## Task data
-- ==== Sys2Proof/Laws/Ops.lean ====
section
/-! SUPPORT. What each shared operation does to every field, said once: later proofs cite these and unfold no operation. -/

namespace Sys2Proof.Machine

section
/-! Starting a step takes the host's input off and clears the outputs (R30). -/
variable (s : State)
@[simp] theorem State.beginStep_pc : s.beginStep.pc = s.pc := rfl
@[simp] theorem State.beginStep_cnt : s.beginStep.cnt = s.cnt := rfl
@[simp] theorem State.beginStep_dev : s.beginStep.dev = s.dev := rfl
@[simp] theorem State.beginStep_reg : s.beginStep.reg = s.reg := rfl
@[simp] theorem State.beginStep_dat : s.beginStep.dat = s.dat := rfl
@[simp] theorem State.beginStep_res : s.beginStep.res = s.res := rfl
@[simp] theorem State.beginStep_ackEn : s.beginStep.ackEn = s.ackEn := rfl
@[simp] theorem State.beginStep_initd : s.beginStep.initd = s.initd := rfl
@[simp] theorem State.beginStep_out : s.beginStep.out = Outputs.none := rfl
@[simp] theorem State.beginStep_host : s.beginStep.host = s.host.tail := rfl
@[simp] theorem State.beginStep_env : s.beginStep.env = s.env := rfl
@[simp] theorem State.beginStep_draws : s.beginStep.draws = s.draws := rfl
end

section
/-! Taking a sample touches no register (R41). -/
variable (s : State)
@[simp] theorem State.sampled_pc : s.sampled.pc = s.pc := rfl
@[simp] theorem State.sampled_cnt : s.sampled.cnt = s.cnt := rfl
@[simp] theorem State.sampled_dev : s.sampled.dev = s.dev := rfl
@[simp] theorem State.sampled_reg : s.sampled.reg = s.reg := rfl
@[simp] theorem State.sampled_dat : s.sampled.dat = s.dat := rfl
@[simp] theorem State.sampled_res : s.sampled.res = s.res := rfl
@[simp] theorem State.sampled_ackEn : s.sampled.ackEn = s.ackEn := rfl
@[simp] theorem State.sampled_initd : s.sampled.initd = s.initd := rfl
@[simp] theorem State.sampled_out : s.sampled.out = s.out := rfl
@[simp] theorem State.sampled_host : s.sampled.host = s.host := rfl
@[simp] theorem State.sampled_env : s.sampled.env = s.env.onSample := rfl
@[simp] theorem State.sampled_draws : s.sampled.draws = s.draws + 1 := rfl
end

section
/-! An action goes out and the environment applies it; no register changes (R42). -/
variable (s : State) (a : Action)
@[simp] theorem State.emit_pc : (s.emit a).pc = s.pc := rfl
@[simp] theorem State.emit_cnt : (s.emit a).cnt = s.cnt := rfl
@[simp] theorem State.emit_dev : (s.emit a).dev = s.dev := rfl
@[simp] theorem State.emit_reg : (s.emit a).reg = s.reg := rfl
@[simp] theorem State.emit_dat : (s.emit a).dat = s.dat := rfl
@[simp] theorem State.emit_res : (s.emit a).res = s.res := rfl
@[simp] theorem State.emit_ackEn : (s.emit a).ackEn = s.ackEn := rfl
@[simp] theorem State.emit_initd : (s.emit a).initd = s.initd := rfl
@[simp] theorem State.emit_out : (s.emit a).out = { s.out with actions := s.out.actions ++ [a] } := rfl
@[simp] theorem State.emit_host : (s.emit a).host = s.host := rfl
@[simp] theorem State.emit_env : (s.emit a).env = s.env.onAction a := rfl
@[simp] theorem State.emit_draws : (s.emit a).draws = s.draws := rfl
end

section
/-! A response is an output only (R66). -/
variable (s : State) (data : Word) (st : Status) (ph : Phase)
@[simp] theorem State.respond_pc : (s.respond data st ph).pc = s.pc := rfl
@[simp] theorem State.respond_cnt : (s.respond data st ph).cnt = s.cnt := rfl
@[simp] theorem State.respond_dev : (s.respond data st ph).dev = s.dev := rfl
@[simp] theorem State.respond_reg : (s.respond data st ph).reg = s.reg := rfl
@[simp] theorem State.respond_dat : (s.respond data st ph).dat = s.dat := rfl
@[simp] theorem State.respond_res : (s.respond data st ph).res = s.res := rfl
@[simp] theorem State.respond_ackEn : (s.respond data st ph).ackEn = s.ackEn := rfl
@[simp] theorem State.respond_initd : (s.respond data st ph).initd = s.initd := rfl
@[simp] theorem State.respond_out : (s.respond data st ph).out = { s.out with rsp := some { data := data, status := st, phase := ph } } := rfl
@[simp] theorem State.respond_host : (s.respond data st ph).host = s.host := rfl
@[simp] theorem State.respond_env : (s.respond data st ph).env = s.env := rfl
@[simp] theorem State.respond_draws : (s.respond data st ph).draws = s.draws := rfl
end

section
/-! A diagnostic is an output only (R69). -/
variable (s : State) (d : Dir) (ph : Phase)
@[simp] theorem State.diagnose_pc : (s.diagnose d ph).pc = s.pc := rfl
@[simp] theorem State.diagnose_cnt : (s.diagnose d ph).cnt = s.cnt := rfl
@[simp] theorem State.diagnose_dev : (s.diagnose d ph).dev = s.dev := rfl
@[simp] theorem State.diagnose_reg : (s.diagnose d ph).reg = s.reg := rfl
@[simp] theorem State.diagnose_dat : (s.diagnose d ph).dat = s.dat := rfl
@[simp] theorem State.diagnose_res : (s.diagnose d ph).res = s.res := rfl
@[simp] theorem State.diagnose_ackEn : (s.diagnose d ph).ackEn = s.ackEn := rfl
@[simp] theorem State.diagnose_initd : (s.diagnose d ph).initd = s.initd := rfl
@[simp] theorem State.diagnose_out : (s.diagnose d ph).out = { s.out with diag := some { dir := d, phase := ph } } := rfl
@[simp] theorem State.diagnose_host : (s.diagnose d ph).host = s.host := rfl
@[simp] theorem State.diagnose_env : (s.diagnose d ph).env = s.env := rfl
@[simp] theorem State.diagnose_draws : (s.diagnose d ph).draws = s.draws := rfl
end

section
/-! Entering a wait loads the budget (R84 (a)). -/
variable (s : State) (p : Pc)
@[simp] theorem State.enterWait_pc : (s.enterWait p).pc = p := rfl
@[simp] theorem State.enterWait_cnt : (s.enterWait p).cnt = Config.nTimeout := rfl
@[simp] theorem State.enterWait_dev : (s.enterWait p).dev = s.dev := rfl
@[simp] theorem State.enterWait_reg : (s.enterWait p).reg = s.reg := rfl
@[simp] theorem State.enterWait_dat : (s.enterWait p).dat = s.dat := rfl
@[simp] theorem State.enterWait_res : (s.enterWait p).res = s.res := rfl
@[simp] theorem State.enterWait_ackEn : (s.enterWait p).ackEn = s.ackEn := rfl
@[simp] theorem State.enterWait_initd : (s.enterWait p).initd = s.initd := rfl
@[simp] theorem State.enterWait_out : (s.enterWait p).out = s.out := rfl
@[simp] theorem State.enterWait_host : (s.enterWait p).host = s.host := rfl
@[simp] theorem State.enterWait_env : (s.enterWait p).env = s.env.onEnterWait := rfl
@[simp] theorem State.enterWait_draws : (s.enterWait p).draws = s.draws := rfl
end

section
/-! Accepting a transaction enters its first wait (R90). -/
variable (s : State) (p : Pc)
@[simp] theorem State.beginTransaction_pc : (s.beginTransaction p).pc = p := rfl
@[simp] theorem State.beginTransaction_cnt : (s.beginTransaction p).cnt = Config.nTimeout := rfl
@[simp] theorem State.beginTransaction_dev : (s.beginTransaction p).dev = s.dev := rfl
@[simp] theorem State.beginTransaction_reg : (s.beginTransaction p).reg = s.reg := rfl
@[simp] theorem State.beginTransaction_dat : (s.beginTransaction p).dat = s.dat := rfl
@[simp] theorem State.beginTransaction_res : (s.beginTransaction p).res = s.res := rfl
@[simp] theorem State.beginTransaction_ackEn : (s.beginTransaction p).ackEn = s.ackEn := rfl
@[simp] theorem State.beginTransaction_initd : (s.beginTransaction p).initd = s.initd := rfl
@[simp] theorem State.beginTransaction_out : (s.beginTransaction p).out = s.out := rfl
@[simp] theorem State.beginTransaction_host : (s.beginTransaction p).host = s.host := rfl
@[simp] theorem State.beginTransaction_env : (s.beginTransaction p).env = s.env.onTransaction.onEnterWait := rfl
@[simp] theorem State.beginTransaction_draws : (s.beginTransaction p).draws = s.draws := rfl
end

section
/-! The end of a good command (R67). -/
variable (s : State) (data : Word)
@[simp] theorem State.finish_pc : (s.finish data).pc = .idle := rfl
@[simp] theorem State.finish_cnt : (s.finish data).cnt = s.cnt := rfl
@[simp] theorem State.finish_dev : (s.finish data).dev = s.dev := rfl
@[simp] theorem State.finish_reg : (s.finish data).reg = s.reg := rfl
@[simp] theorem State.finish_dat : (s.finish data).dat = s.dat := rfl
@[simp] theorem State.finish_res : (s.finish data).res = s.res := rfl
@[simp] theorem State.finish_ackEn : (s.finish data).ackEn = s.ackEn := rfl
@[simp] theorem State.finish_initd : (s.finish data).initd = s.initd := rfl
@[simp] theorem State.finish_out : (s.finish data).out = { s.out with rsp := some { data := data, status := .ok, phase := 0#3 } } := rfl
@[simp] theorem State.finish_host : (s.finish data).host = s.host := rfl
@[simp] theorem State.finish_env : (s.finish data).env = s.env := rfl
@[simp] theorem State.finish_draws : (s.finish data).draws = s.draws := rfl
end

section
/-! A refusal writes no register (R120). -/
variable (s : State) (why : RefuseReason)
@[simp] theorem State.raiseRefused_pc : (s.raiseRefused why).pc = s.pc := rfl
@[simp] theorem State.raiseRefused_cnt : (s.raiseRefused why).cnt = s.cnt := rfl
@[simp] theorem State.raiseRefused_dev : (s.raiseRefused why).dev = s.dev := rfl
@[simp] theorem State.raiseRefused_reg : (s.raiseRefused why).reg = s.reg := rfl
@[simp] theorem State.raiseRefused_dat : (s.raiseRefused why).dat = s.dat := rfl
@[simp] theorem State.raiseRefused_res : (s.raiseRefused why).res = s.res := rfl
@[simp] theorem State.raiseRefused_ackEn : (s.raiseRefused why).ackEn = s.ackEn := rfl
@[simp] theorem State.raiseRefused_initd : (s.raiseRefused why).initd = s.initd := rfl
@[simp] theorem State.raiseRefused_out : (s.raiseRefused why).out = { s.out with rsp := some { data := 0#32, status := .refused, phase := 0#3 } } := rfl
@[simp] theorem State.raiseRefused_host : (s.raiseRefused why).host = s.host := rfl
@[simp] theorem State.raiseRefused_env : (s.raiseRefused why).env = s.env := rfl
@[simp] theorem State.raiseRefused_draws : (s.raiseRefused why).draws = s.draws := rfl
end

section
/-! A timeout writes `pc` and nothing else of the CORE (R124, R125). -/
variable (s : State)
@[simp] theorem State.raiseTimeout_pc : s.raiseTimeout.pc = .idle := rfl
@[simp] theorem State.raiseTimeout_cnt : s.raiseTimeout.cnt = s.cnt := rfl
@[simp] theorem State.raiseTimeout_dev : s.raiseTimeout.dev = s.dev := rfl
@[simp] theorem State.raiseTimeout_reg : s.raiseTimeout.reg = s.reg := rfl
@[simp] theorem State.raiseTimeout_dat : s.raiseTimeout.dat = s.dat := rfl
@[simp] theorem State.raiseTimeout_res : s.raiseTimeout.res = s.res := rfl
@[simp] theorem State.raiseTimeout_ackEn : s.raiseTimeout.ackEn = s.ackEn := rfl
@[simp] theorem State.raiseTimeout_initd : s.raiseTimeout.initd = s.initd := rfl
@[simp] theorem State.raiseTimeout_out : s.raiseTimeout.out = { s.out with rsp := some { data := 0#32, status := .timeout, phase := s.pc.ph }, diag := some { dir := s.pc.dir, phase := s.pc.ph } } := rfl
@[simp] theorem State.raiseTimeout_host : s.raiseTimeout.host = s.host := rfl
@[simp] theorem State.raiseTimeout_env : s.raiseTimeout.env = s.env := rfl
@[simp] theorem State.raiseTimeout_draws : s.raiseTimeout.draws = s.draws := rfl
end

section
/-! The reset step (R135). -/
variable (s : State)
@[simp] theorem State.resetStep_pc : s.resetStep.pc = .idle := rfl
@[simp] theorem State.resetStep_cnt : s.resetStep.cnt = Config.resetCnt s.draws := rfl
@[simp] theorem State.resetStep_dev : s.resetStep.dev = Config.resetDev s.draws := rfl
@[simp] theorem State.resetStep_reg : s.resetStep.reg = Config.resetReg s.draws := rfl
@[simp] theorem State.resetStep_dat : s.resetStep.dat = Config.resetDat s.draws := rfl
@[simp] theorem State.resetStep_res : s.resetStep.res = Config.resetRes s.draws := rfl
@[simp] theorem State.resetStep_ackEn : s.resetStep.ackEn = false := rfl
@[simp] theorem State.resetStep_initd : s.resetStep.initd = false := rfl
@[simp] theorem State.resetStep_out : s.resetStep.out = Outputs.none := rfl
@[simp] theorem State.resetStep_host : s.resetStep.host = s.host := rfl
@[simp] theorem State.resetStep_env : s.resetStep.env = s.env.onReset := rfl
@[simp] theorem State.resetStep_draws : s.resetStep.draws = s.draws + 1 := rfl
end

section
/-! The effect of INIT (R93). -/
variable (s : State)
@[simp] theorem State.initEffect_pc : s.initEffect.pc = s.pc := rfl
@[simp] theorem State.initEffect_cnt : s.initEffect.cnt = s.cnt := rfl
@[simp] theorem State.initEffect_dev : s.initEffect.dev = s.dev := rfl
@[simp] theorem State.initEffect_reg : s.initEffect.reg = s.reg := rfl
@[simp] theorem State.initEffect_dat : s.initEffect.dat = s.dat := rfl
@[simp] theorem State.initEffect_res : s.initEffect.res = s.res := rfl
@[simp] theorem State.initEffect_ackEn : s.initEffect.ackEn = true := rfl
@[simp] theorem State.initEffect_initd : s.initEffect.initd = true := rfl
@[simp] theorem State.initEffect_out : s.initEffect.out = { s.out with actions := s.out.actions ++ [.configure], rsp := some { data := 0#32, status := .ok, phase := 0#3 } } := rfl
@[simp] theorem State.initEffect_host : s.initEffect.host = s.host := rfl
@[simp] theorem State.initEffect_env : s.initEffect.env = s.env.onAction .configure := rfl
@[simp] theorem State.initEffect_draws : s.initEffect.draws = s.draws := rfl
end

/-- R83: a failing poll either times out, exactly when one poll is left, or takes one off the counter. -/
theorem State.pollFail_cases (s : State) :
    (s.cnt = 1#32 ∧ s.pollFail = s.raiseTimeout) ∨ (s.cnt ≠ 1#32 ∧ s.pollFail = s.setCnt (s.cnt - 1#32)) := by
  by_cases h : s.cnt = 1#32
  · exact .inl ⟨h, if_pos h⟩
  · exact .inr ⟨h, if_neg h⟩

/-- R61: what `whenAccepted` can answer. -/
theorem State.whenAccepted_idle (s : State) (f : State → State) (h : s.pc = .idle) :
    s.whenAccepted f = .next (f s) := if_pos h

/-- R61: a command that is not accepted has no effect. -/
theorem State.whenAccepted_busy (s : State) (f : State → State) (h : s.pc ≠ .idle) :
    s.whenAccepted f = .next s := if_neg h

end Sys2Proof.Machine
end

## Exercise details
Lines to set down from above: the line with "why).initd = s.initd := rfl", the line with "s.raiseTimeout.ackEn = s.ackEn := rfl", and every line between, each exactly as written.

## Result for this task
@[simp] theorem State.raiseRefused_initd : (s.raiseRefused why).initd = s.initd := rfl
@[simp] theorem State.raiseRefused_out : (s.raiseRefused why).out = { s.out with rsp := some { data := 0#32, status := .refused, phase := 0#3 } } := rfl
@[simp] theorem State.raiseRefused_host : (s.raiseRefused why).host = s.host := rfl
@[simp] theorem State.raiseRefused_env : (s.raiseRefused why).env = s.env := rfl
@[simp] theorem State.raiseRefused_draws : (s.raiseRefused why).draws = s.draws := rfl
end

section
/-! A timeout writes `pc` and nothing else of the CORE (R124, R125). -/
variable (s : State)
@[simp] theorem State.raiseTimeout_pc : s.raiseTimeout.pc = .idle := rfl
@[simp] theorem State.raiseTimeout_cnt : s.raiseTimeout.cnt = s.cnt := rfl
@[simp] theorem State.raiseTimeout_dev : s.raiseTimeout.dev = s.dev := rfl
@[simp] theorem State.raiseTimeout_reg : s.raiseTimeout.reg = s.reg := rfl
@[simp] theorem State.raiseTimeout_dat : s.raiseTimeout.dat = s.dat := rfl
@[simp] theorem State.raiseTimeout_res : s.raiseTimeout.res = s.res := rfl
@[simp] theorem State.raiseTimeout_ackEn : s.raiseTimeout.ackEn = s.ackEn := rfl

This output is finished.